RELIGION and the Founding of the American Republic. Library of Congress, 1st Street and Independence Avenue, SE, Washington DC.  Temporary exhibition, June 4 - August 29, 1998. National tour planned for 1999-2000. 5,500 sq. ft.
James H. Huston, Chief, Manuscript Division, curator.
Film and concert series.

RELIGION and the Founding of the American Republic, by James H. Huston. (Washington DC: Library of Congress, 1998. xv, 136 pp. Paper, $21.95, IBSN 0-8444-0948-0.)

Internet: 212 images from exhibition with explanatory notes available at http://lcweb.loc.gov/exhibits/religion/

This exhibit declares boldly that America is a nation conceived "under God" and examines the potency of the real or mythical "wall of separation" between church and state suggested by Thomas Jefferson. Many of the debates engaged in by early churchmen and politicians are presented in seven sections: America as Refuge: The Seventeenth Century; Religion in Eighteenth-Century America; Religion and the American Revolution; Religion and the Congress of the Confederation; Religion and the State Governments; Religion and the Federal Government; and Republican Religion. Mention of debates concerning the problem of slavery is curiously absent. Indeed, the word "slavery" appears only in reference to a young "African poetess" emancipated in order to pursue a literary career. What artful dodging! The possible political implications of this characterization are interesting. Native Americans and Africans contributed to early development of religious formations in this Republic and such public history events should represent those contributions. Colonial Williamsburg, for example, acknowledged their presence and contributions within its’ 1998 interpretive programming on the theme Freeing Religion. Yet, the Library of Congress' exhibit seems to have found the notion that either group had any authentic religious heritage to contribute too radical, and the reality of slavery too controversial to be addressed.

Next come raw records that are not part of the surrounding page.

/-- R44, R45, R46: a word with an unallocated opcode, a set unused field or a register field above 7 is answered by its status
and changes nothing. -/
def Obligations.RejectedWordReportsItsStatus : Prop :=
  ∀ s : State, s.pins.rst = false → s.pins.cmdValid = true →
    ∃ t, step s = .next t ∧
      (OpcodeUnallocated s.pins.cmdWord → BankKept s t ∧ Responds t .unrecognized none) ∧
      (UnusedFieldSet s.pins.cmdWord → BankKept s t ∧ Responds t .usage none) ∧
      (RegisterFieldHigh s.pins.cmdWord → BankKept s t ∧ Responds t .usage none)

/-- R82, R84: the status port after an accepted word shows the code of the first cause in the spec's order, and 0 when there
is none. -/
def Obligations.StatusCodeIsTheFirstCauseInOrder : Prop :=
  ∀ s : State, s.pins.rst = false → s.pins.cmdValid = true →
    let w := s.pins.cmdWord
    let d := s.pins.rngValue.toNat
    let DrawOutside := (fieldOp w).toNat = 0x5 ∧
      (d < min (fieldImm w).toNat (fieldImm2 w).toNat ∨ max (fieldImm w).toNat (fieldImm2 w).toNat < d)
    ∃ t, step s = .next t ∧ (outputs t).rspValid = true ∧
      (OpcodeUnallocated w → (outputs t).rspStatus = 2) ∧
      (¬ OpcodeUnallocated w → UnusedFieldSet w → (outputs t).rspStatus = 1) ∧
      (¬ OpcodeUnallocated w → ¬ UnusedFieldSet w → RegisterFieldHigh w → (outputs t).rspStatus = 1) ∧
      (¬ OpcodeUnallocated w → ¬ UnusedFieldSet w → ¬ RegisterFieldHigh w → DrawOutside →
        (outputs t).rspStatus = 3) ∧
      (¬ OpcodeUnallocated w → ¬ UnusedFieldSet w → ¬ RegisterFieldHigh w → ¬ DrawOutside →
        (outputs t).rspStatus = 0)

/-- R98: at an edge with `rst = 1` no command is accepted (`cmd_ready` is 0), whatever `cmd_valid` and the word; the bank takes
the reset values, which are those RESET gives, and there is no response. -/
def Obligations.ResetInputReinitialisesBank : Prop :=
  ∀ s : State, s.pins.rst = true →
    (outputs s).cmdReady = false ∧
      ∃ t u, step s = .next t ∧ exec .reset s = .next u ∧
        BankIsReset t ∧ BankKept u t ∧ t.rspValid = false

/-- An edge with no reset and no command keeps the bank and shows no response (R101's last case, R94). -/
def Obligations.IdleEdgeKeepsBank : Prop :=
  ∀ s : State, s.pins.rst = false → s.pins.cmdValid = false →
    (outputs s).cmdReady = true ∧ ∃ t, step s = .next t ∧ BankKept s t ∧ t.rspValid = false

/-- At power-up, after the reset input and after an executed RESET the bank holds the reset values; at power-up and after
the reset input `rsp_valid` is 0 (R30). That power-up is the reset state is the spec's own decision D13. -/
def Obligations.ResetValuesOfTheBank : Prop :=
  (BankIsReset State.reset ∧ State.reset.rspValid = false) ∧
    ∀ s : State,
      (∃ t, exec .reset s = .next t ∧ BankIsReset t) ∧
        (s.pins.rst = true → ∃ t, step s = .next t ∧ BankIsReset t ∧ t.rspValid = false)

/-- The state after and the response depend on the bank, the word and the draw alone: not on the response shown before,
nor on what the host will present later (R14). -/
def Obligations.StepDependsOnlyOnBankAndPins : Prop :=
  ∀ s s' : State, BankKept s s' → s'.pins = s.pins →
    ∃ t t', step s = .next t ∧ step s' = .next t' ∧ BankKept t t' ∧ t'.rspValid = t.rspValid ∧
      (t.rspValid = true → t'.rspStatus = t.rspStatus ∧ t'.rspZeroed = t.rspZeroed)

/-- For every word without RAND's opcode the draw is ignored (R26). -/
def Obligations.DrawIgnoredByOtherOpcodes : Prop :=
  ∀ (s : State) (d : Word), (fieldOp s.pins.cmdWord).toNat ≠ 0x5 →
    step { s with pins := { s.pins with rngValue := d } } = step s

/-! ### The commands -/

/-- R61: ADD. -/
def Obligations.AddCommand : Prop :=
  DecodesBy 0x1 (fun w => .add (fieldRd w) (fieldImm w)) ∧
  ∀ (s : State) (rd : RegField) (imm : Word),
    (∀ h : rd.toNat < 8, ∃ t, exec (.add rd imm) s = .next t ∧
      let a := s.regs[rd.toNat]
      let sum := a.toNat + imm.toNat
      let res := BitVec.ofNat 32 (sum % 2 ^ 32)
      CommitsTo s t ⟨rd.toNat, h⟩ res (res.getLsbD 31) (decide (res = 0)) (decide (sum > 2 ^ 32 - 1))
        ((a.getLsbD 31 == imm.getLsbD 31) && (res.getLsbD 31 != a.getLsbD 31))) ∧
    (8 ≤ rd.toNat → ∃ t, exec (.add rd imm) s = .next t ∧ TurnedAway s t .usage)

/-- R64: SUB. -/
def Obligations.SubCommand : Prop :=
  DecodesBy 0x2 (fun w => .sub (fieldRd w) (fieldImm w)) ∧
  ∀ (s : State) (rd : RegField) (imm : Word),
    (∀ h : rd.toNat < 8, ∃ t, exec (.sub rd imm) s = .next t ∧
      let a := s.regs[rd.toNat]
      let res := BitVec.ofInt 32 (((a.toNat : Int) - imm.toNat) % 2 ^ 32)
      CommitsTo s t ⟨rd.toNat, h⟩ res (res.getLsbD 31) (decide (res = 0)) (decide (a.toNat ≥ imm.toNat))
        ((a.getLsbD 31 != imm.getLsbD 31) && (a.getLsbD 31 != res.getLsbD 31))) ∧
    (8 ≤ rd.toNat → ∃ t, exec (.sub rd imm) s = .next t ∧ TurnedAway s t .usage)

/-- R67: MUL, also when both fields name one register. -/
def Obligations.MulCommand : Prop :=
  DecodesBy 0x3 (fun w => .mul (fieldRd w) (fieldRs w)) ∧
  ∀ (s : State) (rd rs : RegField),
    (∀ (h : rd.toNat < 8) (_ : rs.toNat < 8), ∃ t, exec (.mul rd rs) s = .next t ∧
      let a := s.regs[rd.toNat]
      let b := s.regs[rs.toNat]
      let p := a.toNat * b.toNat
      let q := a.toInt * b.toInt
      let res := BitVec.ofNat 32 (p % 2 ^ 32)
      CommitsTo s t ⟨rd.toNat, h⟩ res (res.getLsbD 31) (decide (res = 0)) (decide (p > 2 ^ 32 - 1))
        (!decide (-2 ^ 31 ≤ q ∧ q ≤ 2 ^ 31 - 1))) ∧
    (8 ≤ rd.toNat ∨ 8 ≤ rs.toNat → ∃ t, exec (.mul rd rs) s = .next t ∧ TurnedAway s t .usage)

/-- R73: MOV. -/
def Obligations.MovCommand : Prop :=
  DecodesBy 0x4 (fun w => .mov (fieldRd w) (fieldImm w)) ∧
  ∀ (s : State) (rd : RegField) (imm : Word),
    (∀ h : rd.toNat < 8, ∃ t, exec (.mov rd imm) s = .next t ∧
      CommitsTo s t ⟨rd.toNat, h⟩ imm (imm.getLsbD 31) (decide (imm = 0)) false false) ∧
    (8 ≤ rd.toNat → ∃ t, exec (.mov rd imm) s = .next t ∧ TurnedAway s t .usage)

/-- R74, R76: RAND with the draw d on `rng_value`, whatever d is. -/
def Obligations.RandCommand : Prop :=
  DecodesBy 0x5 (fun w => .rand (fieldRd w) (fieldImm w) (fieldImm2 w)) ∧
  (∀ s : State, fieldOp s.pins.cmdWord = 0x5 →
    (outputs s).rngLo.toNat = min (fieldImm s.pins.cmdWord).toNat (fieldImm2 s.pins.cmdWord).toNat ∧
      (outputs s).rngHi.toNat = max (fieldImm s.pins.cmdWord).toNat (fieldImm2 s.pins.cmdWord).toNat) ∧
  ∀ (s : State) (rd : RegField) (a b : Word),
    (∀ h : rd.toNat < 8, ∃ t, exec (.rand rd a b) s = .next t ∧
      let d := s.pins.rngValue
      (min a.toNat b.toNat ≤ d.toNat ∧ d.toNat ≤ max a.toNat b.toNat →
        CommitsTo s t ⟨rd.toNat, h⟩ d (d.getLsbD 31) (decide (d = 0)) false false) ∧
      (d.toNat < min a.toNat b.toNat ∨ max a.toNat b.toNat < d.toNat → TurnedAway s t .rngRange)) ∧
    (8 ≤ rd.toNat → ∃ t, exec (.rand rd a b) s = .next t ∧ TurnedAway s t .usage)

/-- R77: RESET, from any state; the word is RESET only when `w[75:0]` is all zero. -/
def Obligations.ResetCommand : Prop :=
  (∀ w : Command, fieldOp w = 0x6 →
    (w.extractLsb' 0 76 ≠ 0 → decode w = .error .mustBeZero) ∧
      (w.extractLsb' 0 76 = 0 → decode w = .ok .reset)) ∧
  ∀ s : State, ∃ t, exec .reset s = .next t ∧ BankIsReset t ∧ Responds t .ok none ∧ HostKept s t

/-- R78: WREG. -/
def Obligations.WregCommand : Prop :=
  DecodesBy 0x7 (fun w => .wreg (fieldRd w) (fieldImm w)) ∧
  ∀ (s : State) (rd : RegField) (v : Word),
    (∀ h : rd.toNat < 8, ∃ t, exec (.wreg rd v) s = .next t ∧
      t.regs[rd.toNat] = v ∧ (∀ i : RegIx, i.val ≠ rd.toNat → t.regs[i] = s.regs[i]) ∧
      t.flags = s.flags ∧ t.turn = s.turn ∧ Responds t .ok none ∧ HostKept s t) ∧
    (8 ≤ rd.toNat → ∃ t, exec (.wreg rd v) s = .next t ∧ TurnedAway s t .usage)

/-- R79: WFLG, for every mask and value. -/
def Obligations.WflgCommand : Prop :=
  (∀ w : Command, fieldOp w = 0x8 →
    (UnusedFieldSet w → decode w = .error .mustBeZero) ∧
      (¬ UnusedFieldSet w → decode w = .ok (.wflg (fieldFm w) (w.extractLsb' 0 4)))) ∧
  ∀ (s : State) (fm f : FlagField), ∃ t, exec (.wflg fm f) s = .next t ∧
    t.flags.n = (if fm.getLsbD 3 then f.getLsbD 3 else s.flags.n) ∧
    t.flags.z = (if fm.getLsbD 2 then f.getLsbD 2 else s.flags.z) ∧
    t.flags.c = (if fm.getLsbD 1 then f.getLsbD 1 else s.flags.c) ∧
    t.flags.v = (if fm.getLsbD 0 then f.getLsbD 0 else s.flags.v) ∧
    t.regs = s.regs ∧ t.turn = s.turn ∧ Responds t .ok none ∧ HostKept s t

/-- WFLG on the packed flags is a masked merge (R20, R79). -/
def Obligations.WflgIsAMaskedMerge : Prop :=
  ∀ (s : State) (fm f : FlagField), ∃ t, exec (.wflg fm f) s = .next t ∧
    (outputs t).snapFlags = ((outputs s).snapFlags &&& ~~~fm) ||| (f &&& fm)

/-- RAND takes its bounds in either order; equal bounds write their value, or report RNG_RANGE and change nothing for any
other draw; the full range admits every draw (R74, corner cases; R76). -/
def Obligations.RandBoundsInEitherOrder : Prop :=
  ∀ (s : State) (rd : RegField) (a b : Word),
    exec (.rand rd a b) s = exec (.rand rd b a) s ∧
    (∀ h : rd.toNat < 8,
      (s.pins.rngValue = a →
        ∃ t, exec (.rand rd a a) s = .next t ∧ t.rspStatus = .ok ∧ t.regs[rd.toNat] = a) ∧
      (s.pins.rngValue ≠ a → ∃ t, exec (.rand rd a a) s = .next t ∧ TurnedAway s t .rngRange) ∧
      ∃ t, exec (.rand rd 0 0xFFFFFFFF) s = .next t ∧ t.rspStatus = .ok ∧ t.regs[rd.toNat] = s.pins.rngValue)

/-- Every value of the range is a possible result of RAND (R75). -/
def Obligations.EveryDrawInRangeIsPossible : Prop :=
  ∀ (s : State) (rd : RegField) (a b v : Word) (_ : rd.toNat < 8),
    min a.toNat b.toNat ≤ v.toNat → v.toNat ≤ max a.toNat b.toNat →
      ∃ t, exec (.rand rd a b) { s with pins := { s.pins with rngValue := v } } = .next t ∧
        t.rspStatus = .ok ∧ t.regs[rd.toNat] = v

/-! ### The flag generators -/

/-- R60: N and Z of ADD, SUB and MUL are bit 31 of the written result and whether it is 0. -/
def Obligations.NegativeAndZeroReadTheResultOnly : Prop :=
  ∀ (s : State) (rd rs : RegField) (imm : Word) (_ : rd.toNat < 8), rs.toNat < 8 →
    ∀ i ∈ [Instr.add rd imm, Instr.sub rd imm, Instr.mul rd rs], ∃ t, exec i s = .next t ∧
      t.flags.n = t.regs[rd.toNat].getLsbD 31 ∧ (t.flags.z = true ↔ t.regs[rd.toNat] = 0)

/-- ADD's carry (R62), and that it is bit 32 of the 33-bit sum, which R62 marks as derived. -/
def Obligations.AddCarryIsBit32OfTheSum : Prop :=
  ∀ (s : State) (rd : RegField) (b : Word) (_ : rd.toNat < 8), ∃ t, exec (.add rd b) s = .next t ∧
    let a := s.regs[rd.toNat]
    (t.flags.c = true ↔ a.toNat + b.toNat > 2 ^ 32 - 1) ∧
      t.flags.c = (a.setWidth 33 + b.setWidth 33).getLsbD 32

Access to the exhibit area was through the main reading room of the library’s Jefferson Building with it’s high domed ceiling, marble pillars and statuary, stained glass windows, and gold ornamentation. Visitors were drawn into the exhibit as if into a pilgrimage to a high and holy place. During my various visits, they reacted, for the most part, in reverent boredom to the highly textual display showcasing the Library’s holdings. The dozen or so actual "things" exhibited were among the most interesting items. The material culture items included a 1661 silver communion set from Jamestown, a portable field pulpit of the sort used by itinerant preachers during the Great Awakening, and a metal carrying case used by Anglican priests in the 1770s to protect license and ordination papers. Interestingly, the carrying case was the same type a free black might have used to protect his or her freedom papers during the same period.

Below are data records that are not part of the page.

-- ==== Sys2Proof/Laws/Flags.lean ====
section
/-! SUPPORT. The readings of a word that the flag generators rest on (00_scope.md R10). -/

namespace Sys2Proof.Machine

/-- Bit 31 is the most significant bit. -/
theorem signBit_eq_msb (x : Word) : signBit x = x.msb := by
  simp [signBit, BitVec.msb_eq_getLsbD_last]

/-- The signed reading of R10 is two's complement. -/
@[simp] theorem sint_eq_toInt (x : Word) : sint x = x.toInt := by
  rw [sint, signBit_eq_msb, BitVec.toInt_eq_msb_cond]
  rfl

/-- The bits of the packed flags are N, Z, C, V from bit 3 down (R20). -/
theorem packFlags_bits (f : Flags) :
    (packFlags f).getLsbD 3 = f.n ∧ (packFlags f).getLsbD 2 = f.z ∧ (packFlags f).getLsbD 1 = f.c ∧
      (packFlags f).getLsbD 0 = f.v := by
  obtain ⟨n, z, c, v⟩ := f
  cases n <;> cases z <;> cases c <;> cases v <;> decide

/-- A word whose N flag is set is not zero. -/
theorem negFlag_of_zeroFlag (x : Word) (h : zeroFlag x = true) : negFlag x = false := by
  have : x = 0 := by simpa [zeroFlag] using h
  subst this; decide

end Sys2Proof.Machine
end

Curator James Huston’s treatment of the African-American religious experience was disappointing, both in terms of content and placement within the exhibit. The "African poetess" was acknowledged only for her participation at the funeral of George Whitefield. Similarly, Richard Allen and others associated with founding African-American Protestant denominations were depicted adjacent to information about enthusiastic camp meetings and revivals featuring screaming, jumping, and animal noises. A watercolor called "Negro Methodists Holding a Meeting in a Philadelphia Alley" was displayed side by side with an engraving of "Lorenzo Dow and the Jerking Exercise." Huston also included a receipt, signed by Absalom Jones, acknowledging financial assistance provided by congress in 1801. These kinds of choices implicitly support the notion that African-American religious expression was born of either mindless enthusiasm or political pretensions.

Huston provided no new or novel interpretations of religion and the founding of the American republic that might contribute to the field of African-American religious history. Indeed, he returned to the classic narrative wherein the majority of European settlers left their homes due to religious oppression and arrived dedicated to the proposition that religious freedom should here prevail. Not much is missed by exploring the exhibit via the internet. In fact, considering the amount of reading one must do to take in the "view", an internet tour is recommended.